**WHAT TO PRODUCE:** Look through the material and copy each line holding "Supplies".

**SUPPLIED INFORMATION:**
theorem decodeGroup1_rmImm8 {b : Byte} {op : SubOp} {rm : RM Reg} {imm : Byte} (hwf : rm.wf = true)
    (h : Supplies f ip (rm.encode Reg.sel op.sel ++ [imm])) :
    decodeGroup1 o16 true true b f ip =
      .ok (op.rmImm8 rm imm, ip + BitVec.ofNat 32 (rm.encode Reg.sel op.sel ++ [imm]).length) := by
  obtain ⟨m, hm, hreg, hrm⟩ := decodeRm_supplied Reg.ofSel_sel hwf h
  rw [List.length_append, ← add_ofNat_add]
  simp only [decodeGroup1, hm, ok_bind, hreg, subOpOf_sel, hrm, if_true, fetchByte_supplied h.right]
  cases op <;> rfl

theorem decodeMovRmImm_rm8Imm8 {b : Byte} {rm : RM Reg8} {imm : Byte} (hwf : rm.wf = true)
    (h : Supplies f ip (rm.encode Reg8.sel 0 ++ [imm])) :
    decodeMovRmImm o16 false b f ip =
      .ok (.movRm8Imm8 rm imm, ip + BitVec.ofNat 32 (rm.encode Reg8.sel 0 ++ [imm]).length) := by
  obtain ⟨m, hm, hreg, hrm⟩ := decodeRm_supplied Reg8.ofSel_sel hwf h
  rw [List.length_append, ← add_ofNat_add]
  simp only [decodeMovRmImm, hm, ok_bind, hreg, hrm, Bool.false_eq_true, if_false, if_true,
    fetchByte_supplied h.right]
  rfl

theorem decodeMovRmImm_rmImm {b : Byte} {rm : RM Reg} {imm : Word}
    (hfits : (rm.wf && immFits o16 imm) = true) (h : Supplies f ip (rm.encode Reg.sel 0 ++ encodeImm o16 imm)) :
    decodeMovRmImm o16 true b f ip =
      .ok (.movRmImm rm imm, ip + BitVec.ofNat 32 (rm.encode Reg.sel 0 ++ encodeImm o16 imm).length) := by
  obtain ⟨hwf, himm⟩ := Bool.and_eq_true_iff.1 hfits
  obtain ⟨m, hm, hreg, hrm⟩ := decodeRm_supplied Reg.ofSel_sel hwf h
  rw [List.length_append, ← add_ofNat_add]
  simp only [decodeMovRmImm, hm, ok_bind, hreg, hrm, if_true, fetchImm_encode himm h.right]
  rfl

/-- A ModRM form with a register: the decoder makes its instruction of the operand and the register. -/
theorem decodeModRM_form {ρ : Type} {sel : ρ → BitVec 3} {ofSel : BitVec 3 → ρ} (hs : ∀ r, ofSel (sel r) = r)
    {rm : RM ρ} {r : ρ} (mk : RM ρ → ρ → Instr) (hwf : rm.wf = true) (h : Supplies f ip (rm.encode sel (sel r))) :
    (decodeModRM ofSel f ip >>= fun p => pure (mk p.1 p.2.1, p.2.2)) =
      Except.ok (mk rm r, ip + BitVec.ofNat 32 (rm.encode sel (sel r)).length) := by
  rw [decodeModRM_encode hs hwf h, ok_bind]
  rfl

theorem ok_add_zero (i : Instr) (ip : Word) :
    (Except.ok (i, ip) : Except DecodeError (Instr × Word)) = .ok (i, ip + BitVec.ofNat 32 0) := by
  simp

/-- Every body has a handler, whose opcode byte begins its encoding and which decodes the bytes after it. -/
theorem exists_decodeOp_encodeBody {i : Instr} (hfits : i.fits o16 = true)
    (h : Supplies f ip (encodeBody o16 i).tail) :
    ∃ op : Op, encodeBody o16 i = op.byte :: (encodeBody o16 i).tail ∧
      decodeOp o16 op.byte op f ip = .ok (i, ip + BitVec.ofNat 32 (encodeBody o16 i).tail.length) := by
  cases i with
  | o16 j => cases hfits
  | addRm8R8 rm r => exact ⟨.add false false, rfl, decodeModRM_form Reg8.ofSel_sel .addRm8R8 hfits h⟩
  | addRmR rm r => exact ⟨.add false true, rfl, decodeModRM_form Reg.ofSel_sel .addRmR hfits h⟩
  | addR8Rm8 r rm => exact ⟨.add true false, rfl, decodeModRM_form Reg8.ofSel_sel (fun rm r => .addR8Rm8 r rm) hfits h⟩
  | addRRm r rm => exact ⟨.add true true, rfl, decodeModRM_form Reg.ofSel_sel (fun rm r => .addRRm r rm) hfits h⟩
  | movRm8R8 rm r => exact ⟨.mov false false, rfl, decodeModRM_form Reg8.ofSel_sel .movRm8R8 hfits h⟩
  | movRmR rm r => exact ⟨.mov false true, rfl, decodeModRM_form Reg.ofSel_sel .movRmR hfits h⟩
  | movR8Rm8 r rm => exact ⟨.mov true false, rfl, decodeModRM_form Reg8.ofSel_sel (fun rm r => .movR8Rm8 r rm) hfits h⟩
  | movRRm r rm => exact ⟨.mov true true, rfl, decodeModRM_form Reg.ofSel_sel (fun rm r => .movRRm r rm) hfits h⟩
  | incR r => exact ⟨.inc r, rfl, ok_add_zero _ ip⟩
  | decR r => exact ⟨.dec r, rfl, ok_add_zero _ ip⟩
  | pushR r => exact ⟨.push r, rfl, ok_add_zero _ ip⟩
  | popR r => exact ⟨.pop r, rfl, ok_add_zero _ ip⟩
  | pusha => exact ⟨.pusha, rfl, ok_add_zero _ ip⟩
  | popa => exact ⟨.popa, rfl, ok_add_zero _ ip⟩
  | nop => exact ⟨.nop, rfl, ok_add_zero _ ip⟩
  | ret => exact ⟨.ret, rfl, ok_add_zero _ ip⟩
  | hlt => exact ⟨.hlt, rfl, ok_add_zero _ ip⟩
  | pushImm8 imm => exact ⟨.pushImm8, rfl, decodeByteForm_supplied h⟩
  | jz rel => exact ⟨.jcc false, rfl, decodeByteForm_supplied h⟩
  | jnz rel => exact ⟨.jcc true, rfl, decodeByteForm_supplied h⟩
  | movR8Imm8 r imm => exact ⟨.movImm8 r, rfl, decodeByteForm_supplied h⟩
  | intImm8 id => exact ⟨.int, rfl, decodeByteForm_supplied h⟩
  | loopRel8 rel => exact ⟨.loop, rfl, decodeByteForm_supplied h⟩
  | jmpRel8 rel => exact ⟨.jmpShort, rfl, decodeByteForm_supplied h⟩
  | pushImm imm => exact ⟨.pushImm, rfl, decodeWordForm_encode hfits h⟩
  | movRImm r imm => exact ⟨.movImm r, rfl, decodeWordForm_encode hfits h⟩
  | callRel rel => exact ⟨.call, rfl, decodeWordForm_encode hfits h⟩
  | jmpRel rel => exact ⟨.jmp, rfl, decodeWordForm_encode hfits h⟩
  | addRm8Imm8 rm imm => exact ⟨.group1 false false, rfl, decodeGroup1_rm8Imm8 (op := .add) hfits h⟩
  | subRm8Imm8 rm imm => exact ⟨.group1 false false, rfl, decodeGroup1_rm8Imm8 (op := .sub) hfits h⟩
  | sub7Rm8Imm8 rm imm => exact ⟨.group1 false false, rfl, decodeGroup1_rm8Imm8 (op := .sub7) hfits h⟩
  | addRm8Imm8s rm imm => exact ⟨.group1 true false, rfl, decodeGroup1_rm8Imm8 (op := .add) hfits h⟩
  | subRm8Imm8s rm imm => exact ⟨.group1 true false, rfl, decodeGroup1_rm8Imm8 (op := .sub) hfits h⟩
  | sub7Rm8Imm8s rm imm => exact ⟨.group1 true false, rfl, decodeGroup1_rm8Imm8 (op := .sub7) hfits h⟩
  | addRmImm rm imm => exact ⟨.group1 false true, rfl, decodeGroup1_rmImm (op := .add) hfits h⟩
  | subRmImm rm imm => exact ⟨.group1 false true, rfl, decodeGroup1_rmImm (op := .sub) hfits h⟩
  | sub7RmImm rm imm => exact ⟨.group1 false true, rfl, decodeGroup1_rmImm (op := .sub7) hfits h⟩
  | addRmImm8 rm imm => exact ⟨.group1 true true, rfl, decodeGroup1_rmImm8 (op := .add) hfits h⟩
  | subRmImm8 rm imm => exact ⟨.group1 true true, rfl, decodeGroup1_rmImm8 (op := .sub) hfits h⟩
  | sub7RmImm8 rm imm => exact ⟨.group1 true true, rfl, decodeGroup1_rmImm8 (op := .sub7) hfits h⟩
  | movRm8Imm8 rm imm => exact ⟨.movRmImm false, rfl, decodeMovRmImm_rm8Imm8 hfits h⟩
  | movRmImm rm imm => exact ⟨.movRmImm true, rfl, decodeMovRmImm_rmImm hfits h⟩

**WRITTEN ANSWER:**
    (h : Supplies f ip (rm.encode Reg.sel op.sel ++ [imm])) :
    (h : Supplies f ip (rm.encode Reg8.sel 0 ++ [imm])) :
    (hfits : (rm.wf && immFits o16 imm) = true) (h : Supplies f ip (rm.encode Reg.sel 0 ++ encodeImm o16 imm)) :
    {rm : RM ρ} {r : ρ} (mk : RM ρ → ρ → Instr) (hwf : rm.wf = true) (h : Supplies f ip (rm.encode sel (sel r))) :
    (h : Supplies f ip (encodeBody o16 i).tail) :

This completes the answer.